(Collection entries)

/-- DRC_CFG takes what the module is, and the rate it was set to before, or the module's own (R302, R332). -/
def State.dramConfig (s : State) (d : Nat) : State :=
  let t := (((s.put (DRC_CFG_DENSITY d) s.mdl.density).put (DRC_CFG_RANK2 d) (b2n s.mdl.rank2)).put (DRC_CFG_HEIGHT d)
    s.mdl.height).put (DRC_CFG_RCD d) (b2n s.mdl.rcd)
  if s.get RST_STAT_SRC = 1 then t.put (DRC_CFG_RATE d) s.mdl.rate else t

/-- A feature whose enable bit reads 1 claims its entry (R47, R489, R451). -/
def State.claimFeature (s : State) (f : Feature) : State := if s.flag f.enable then s.enableFeature f true else s

/-- Glen firmware's own start: its cores run, rank-idle power-down is enabled, and the features enabled at reset claim
their resources (R47, R316, R400). -/
def State.firmwareUp (s : State) : State :=
  let t := (List.range 4).foldl (fun (u : State) k => u.put (GLC_STAT_STATE k) 1) s
  let u := features.foldl State.claimFeature t
  (u.enableFeature ⟨DRC_PD_EN 0, 1, 0x50⟩ true).enableFeature ⟨DRC_PD_EN 1, 2, 0x54⟩ true

/-- Glen firmware arms the gauge poll entry: the one with DEST 1, or the first that is off takes the module's gauge (R79, R487).
DESIGN CHOICE, log 87. -/
def State.armGauge (s : State) : State :=
  match (List.range 16).find? (fun n => decide (s.cfg (TWL_POLL_A_DEST n) = 1)) with
  | some n => s.setTwl { s.twl with due := insertNat s.twl.due n }
  | none =>
    match s.mdl.gauge, (List.range 16).find? (fun n => decide (s.cfg (TWL_POLL_A_DEST n) = 0)) with
    | some g, some n =>
      let t := ((((((((s.put (TWL_POLL_A_ADDR n) g.addr).put (TWL_POLL_A_CMD n) g.cmd).put (TWL_POLL_A_PROTO n) g.proto).put
        (TWL_POLL_A_PEC n) (b2n g.pec)).put (TWL_POLL_A_DEST n) 1).put (TWL_POLL_B_INTERVAL_MS n) g.intervalMs).put
        (TWL_POLL_C_MULT n) g.mult).put (TWL_POLL_C_SHIFT n) g.shift)
      t.setTwl { t.twl with due := insertNat t.twl.due n }
    | _, _ => s

/-- Glen firmware has started and read the configuration store: step 5 of a cold start, step 3 of a warm one (R400, R406,
R517). -/
def State.configured (s : State) (ver kinds : Nat) : State :=
  if s.startsOn = false ∨ (s.rst.phase ≠ .verified ∧ ¬ (s.rst.phase = .booting ∧ s.get RST_STAT_START = 1 ∧ s.atol.sel.updPend = false))
  then s
  else
    let t := (s.readConfig ver kinds).loadStored
    let u := (((t.dramConfig 0).dramConfig 1).firmwareUp).armGauge
    let v := u.setHlk { u.hlk with x8 := u.flag HLK_CFG_X8 }
    ((v.put RST_T_FW_US_US v.sinceStart).setRst { v.rst with phase := .configured }).setSave { v.save with chgEn := true }

/-- 100 µs after a reset release the ROM has sampled the service pins twice: with SVC_SEL# low and SVC_DI high both times,
a recovery start (R405, R514). -/
def State.recoverySample (s : State) (first second : Bool) : State :=
  if s.rst.phase ≠ .booting ∨ s.rst.rcvSampled = true ∨ s.startsOn = false then s
  else
    let t := s.setRst { s.rst with rcvSampled := true, rcvRequest := first && second }
    if first && second then t.recoveryStart 4 else t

Problem statement
Respond with only the number of lines above that include the string "then".

Exercise solution
5